■ Your instructions
Where the records below show a line containing "[advance_of_endFrame hr hphase hs]", start copying; end with the line containing "rw [← h, beginRequest_buf, requestBytes]", and copy it too.

■ Record set
==============================

-- ==== Sys2Proof/Proofs/BytesHeld.lean ====
section
/-! The bytes of a request in `buf` from its acceptance to its completion (spec/41_motor_command.md
rules R130, R143). -/

namespace Sys2Proof.Machine

/-! ### What the steps of a busy block leave -/

@[simp] theorem endFrame_buf (gap : Nat) (s : State) : (endFrame gap s).buf = s.buf := by
  obtain ⟨-, e⟩ | ⟨-, -, e⟩ | ⟨-, _, -, e⟩ := endFrame_cases gap s <;> simp [e]

@[simp] theorem endFrame_nbytes (gap : Nat) (s : State) : (endFrame gap s).nbytes = s.nbytes := by
  obtain ⟨-, e⟩ | ⟨-, -, e⟩ | ⟨-, _, -, e⟩ := endFrame_cases gap s <;> simp [e]

@[simp] theorem gapStep_buf (s : State) : (gapStep s).buf = s.buf := by
  obtain ⟨_, -, e⟩ | ⟨-, e⟩ := gapStep_cases s <;> simp [e]

@[simp] theorem gapStep_nbytes (s : State) : (gapStep s).nbytes = s.nbytes := by
  obtain ⟨_, -, e⟩ | ⟨-, e⟩ := gapStep_cases s <;> simp [e]

/-- A busy block that is not reset keeps the bytes and their number (R143). -/
theorem advance_keeps_bytes {s : State} (hr : s.rst = false) (hp : s.phase ≠ .idle) :
    (advance s).buf = s.buf ∧ (advance s).nbytes = s.nbytes := by
  cases hphase : s.phase with
  | idle => exact absurd hphase hp
  | gap => simp [advance_of_gap hr hphase]
  | frame =>
    obtain hs | hs := slot_lt_or_last s
    · simp [advance_of_nextSlot hr hphase hs]
    · simp [advance_of_endFrame hr hphase hs]

end Sys2Proof.Machine

namespace Sys2Proof

open Machine

/-- Settles O21: it is the definition of acceptance, written out field by field. -/
theorem setMotorBegins : Obligations.SetMotorBegins :=
  fun m v s => exec_eq_beginRequest (.setMotor m v) s

/-- Settles O32: acceptance begins the request with the command's bytes, and a busy step keeps them
in every state, so also in one whose request port has changed. -/
theorem bytesHeldUntilComplete : Obligations.BytesHeldUntilComplete := by
  refine ⟨fun s t m x h => ?_, fun s v w hr hp => ?_⟩
  · rw [exec_eq_beginRequest, Host.Outcome.next.injEq] at h
    rw [← h, beginRequest_buf, requestBytes]
  · exact advance_keeps_bytes (s := { s with reqValid := v, req := w }) hr hp

end Sys2Proof
end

==============================

■ Worked solution
    · simp [advance_of_endFrame hr hphase hs]

end Sys2Proof.Machine

namespace Sys2Proof

open Machine

/-- Settles O21: it is the definition of acceptance, written out field by field. -/
theorem setMotorBegins : Obligations.SetMotorBegins :=
  fun m v s => exec_eq_beginRequest (.setMotor m v) s

/-- Settles O32: acceptance begins the request with the command's bytes, and a busy step keeps them
in every state, so also in one whose request port has changed. -/
theorem bytesHeldUntilComplete : Obligations.BytesHeldUntilComplete := by
  refine ⟨fun s t m x h => ?_, fun s v w hr hp => ?_⟩
  · rw [exec_eq_beginRequest, Host.Outcome.next.injEq] at h
    rw [← h, beginRequest_buf, requestBytes]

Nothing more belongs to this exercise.